保険が自動付帯か利用付帯かを確認しておく

トラブルになった際に心強い味方になってくれる付帯保険。

クレジットカードの付帯保険には、「自動付帯」と「利用付帯」の2種類がある。自動付帯とは、クレジットカードを所有しているだけで自動的に適用される保険のことだ。一方、利用付帯とは「旅行代金や物品の購入費用を当該クレジットカードで支払っている」といった条件付きで適用される付帯保険のことだ。

付帯保険のついたクレジットカードを所有しているなら、自動付帯か利用付帯かはきちんと確認しておきたい。これからクレジットカードを作る予定の人も、自動付帯か利用付帯かを加入時に確認しておくと安心だ。

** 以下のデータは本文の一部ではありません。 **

-- ==== Sys2Proof/Laws/Table.lean ====
section
/-!
SUPPORT. Sparse tables: a read after a write gives the value written, a write leaves every other key alone, and every
operation keeps the canonical form.
-/

namespace Sys2Proof.Machine

variable {α : Type}

/-- Every key of the table lies above `b`. -/
def tabAbove (b : Nat) (t : Tab α) : Prop := ∀ p ∈ t, b < p.1

theorem tabSorted_cons {k : Nat} {v : α} {t : Tab α} :
    tabSorted ((k, v) :: t) = true ↔ tabAbove k t ∧ tabSorted t = true := by
  induction t generalizing k v with
  | nil => simp [tabSorted, tabAbove]
  | cons p t ih =>
    obtain ⟨b, w⟩ := p
    simp only [tabSorted, Bool.and_eq_true, decide_eq_true_eq]
    constructor
    · rintro ⟨h, hs⟩
      refine ⟨?_, hs⟩
      intro p hp
      rcases List.mem_cons.1 hp with rfl | hp
      · exact h
      · exact Nat.lt_trans h ((ih.1 hs).1 p hp)
    · rintro ⟨h, hs⟩
      exact ⟨h (b, w) (by simp), hs⟩

theorem tabSorted_filter {t : Tab α} (f : Nat × α → Bool) (h : tabSorted t = true) : tabSorted (t.filter f) = true := by
  induction t with
  | nil => exact h
  | cons p t ih =>
    obtain ⟨k, v⟩ := p
    obtain ⟨ha, hs⟩ := tabSorted_cons.1 h
    simp only [List.filter_cons]
    split
    · exact tabSorted_cons.2 ⟨fun p hp => ha p (List.mem_filter.1 hp).1, ih hs⟩
    · exact ih hs

theorem tabSorted_erase {t : Tab α} (a : Nat) (h : tabSorted t = true) : tabSorted (tabErase t a) = true :=
  tabSorted_filter _ h

theorem mem_tabPlace {t : Tab α} {a : Nat} {v : α} {p : Nat × α} : p ∈ tabPlace t a v ↔ p = (a, v) ∨ p ∈ t := by
  induction t with
  | nil => simp [tabPlace]
  | cons q t ih =>
    obtain ⟨k, w⟩ := q
    simp only [tabPlace]
    split
    · simp
    · simp only [List.mem_cons, ih]
      constructor
      · rintro (h | h | h) <;> simp [h]
      · rintro (h | h | h) <;> simp [h]

theorem tabSorted_place {t : Tab α} {a : Nat} {v : α} (h : tabSorted t = true) (hn : ∀ p ∈ t, p.1 ≠ a) :
    tabSorted (tabPlace t a v) = true := by
  induction t with
  | nil => rfl
  | cons q t ih =>
    obtain ⟨k, w⟩ := q
    obtain ⟨ha, hs⟩ := tabSorted_cons.1 h
    simp only [tabPlace]
    split
    · rename_i hk
      refine tabSorted_cons.2 ⟨?_, h⟩
      intro p hp
      rcases List.mem_cons.1 hp with rfl | hp
      · exact hk
      · exact Nat.lt_trans hk (ha p hp)
    · rename_i hk
      have hne : k ≠ a := hn (k, w) (by simp)
      refine tabSorted_cons.2 ⟨?_, ih hs fun p hp => hn p (by simp [hp])⟩
      intro p hp
      rcases mem_tabPlace.1 hp with rfl | hp
      · exact Nat.lt_of_le_of_ne (Nat.le_of_not_lt hk) hne
      · exact ha p hp

theorem tabErase_ne {t : Tab α} {a : Nat} : ∀ p ∈ tabErase t a, p.1 ≠ a := by
  intro p hp
  simpa using (List.mem_filter.1 hp).2

theorem tabSorted_put [DecidableEq α] (d : Nat → α) {t : Tab α} (a : Nat) (v : α) (h : tabSorted t = true) :
    tabSorted (tabPut d t a v) = true := by
  unfold tabPut
  split
  · exact tabSorted_erase a h
  · exact tabSorted_place (tabSorted_erase a h) tabErase_ne

theorem tabWf_filter [DecidableEq α] {d : Nat → α} {t : Tab α} (f : Nat × α → Bool) (h : tabWf d t = true) :
    tabWf d (t.filter f) = true := by
  simp only [tabWf, Bool.and_eq_true, List.all_eq_true] at h ⊢
  exact ⟨tabSorted_filter f h.1, fun p hp => h.2 p (List.mem_filter.1 hp).1⟩

theorem tabWf_put [DecidableEq α] {d : Nat → α} {t : Tab α} (a : Nat) (v : α) (h : tabWf d t = true) :
    tabWf d (tabPut d t a v) = true := by
  simp only [tabWf, Bool.and_eq_true, List.all_eq_true] at h ⊢
  refine ⟨tabSorted_put d a v h.1, ?_⟩
  intro p hp
  unfold tabPut at hp
  split at hp
  · exact h.2 p (List.mem_filter.1 hp).1
  · rename_i hv
    rcases mem_tabPlace.1 hp with rfl | hp
    · simpa using hv
    · exact h.2 p (List.mem_filter.1 hp).1

/-! ### Reads -/

theorem tabFind_mem {t : Tab α} {a : Nat} {v : α} (h : tabFind t a = some v) : (a, v) ∈ t := by
  induction t with
  | nil => cases h
  | cons p t ih =>
    obtain ⟨k, w⟩ := p
    simp only [tabFind] at h
    split at h
    · rename_i hk; cases h; simp [hk]
    · simp [ih h]

theorem tabFind_none {t : Tab α} {a : Nat} (h : ∀ p ∈ t, p.1 ≠ a) : tabFind t a = none := by
  induction t with
  | nil => rfl
  | cons p t ih =>
    obtain ⟨k, v⟩ := p
    simp only [tabFind]
    rw [if_neg (h (k, v) (by simp))]
    exact ih fun p hp => h p (by simp [hp])

theorem tabFind_place_self {t : Tab α} {a : Nat} {v : α} (h : ∀ p ∈ t, p.1 ≠ a) : tabFind (tabPlace t a v) a = some v := by
  induction t with
  | nil => simp [tabPlace, tabFind]
  | cons p t ih =>
    obtain ⟨k, w⟩ := p
    simp only [tabPlace]
    split
    · simp [tabFind]
    · simp only [tabFind]
      rw [if_neg (h (k, w) (by simp))]
      exact ih fun p hp => h p (by simp [hp])

theorem tabFind_place_other {t : Tab α} {a b : Nat} {v : α} (hb : b ≠ a) : tabFind (tabPlace t a v) b = tabFind t b := by
  induction t with
  | nil => simp [tabPlace, tabFind, Ne.symm hb]
  | cons p t ih =>
    obtain ⟨k, w⟩ := p
    simp only [tabPlace]
    split
    · simp [tabFind, Ne.symm hb]
    · simp only [tabFind, ih]

theorem tabFind_erase_other {t : Tab α} {a b : Nat} (hb : b ≠ a) : tabFind (tabErase t a) b = tabFind t b := by
  induction t with
  | nil => rfl
  | cons p t ih =>
    obtain ⟨k, w⟩ := p
    by_cases hk : k = a
    · subst hk
      simp only [tabErase, List.filter_cons, tabFind, ne_eq, not_true_eq_false, decide_false, Bool.false_eq_true, if_false,
        Ne.symm hb]
      exact ih
    · have : tabErase ((k, w) :: t) a = (k, w) :: tabErase t a := by simp [tabErase, hk]
      rw [this]
      simp only [tabFind, ih]

/-- A read of the key just written gives the value written. -/
@[simp] theorem tabGet_put_self [DecidableEq α] (d : Nat → α) (t : Tab α) (a : Nat) (v : α) :
    tabGet d (tabPut d t a v) a = v := by
  unfold tabGet tabPut
  split
  · rename_i h
    rw [tabFind_none tabErase_ne]
    exact h.symm
  · rw [tabFind_place_self tabErase_ne]
    rfl

/-- A read of another key gives what it gave. The default may differ from table to table. -/
theorem tabGet_put_other [DecidableEq α] (d e : Nat → α) (t : Tab α) {a b : Nat} (v : α) (h : b ≠ a) :
    tabGet e (tabPut d t a v) b = tabGet e t b := by
  unfold tabGet tabPut
  split
  · rw [tabFind_erase_other h]
  · rw [tabFind_place_other h, tabFind_erase_other h]

end Sys2Proof.Machine
end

クレジットカードを作るなら付帯保険の内容も考慮して検討したい

せっかく新しくクレジットカードを作るなら、付帯保険の内容に注目してみるのもいいだろう。旅行や出張の機会が多い人や、カードで買い物をすることが多い人は、年会費が高くても付帯保険があるほうがトータルで考えればお得ということも少なくない。

付帯保険を賢く活用すれば、さまざまなトラブルにも落ち着いて対処でき、条件に応じて補償を受けられる。

経営者である以上、身の回りのさまざまなリスクに気を配っておくことが大切だ。クレジットカードの付帯保険は、備えのひとつとして、効果を発揮するだろう。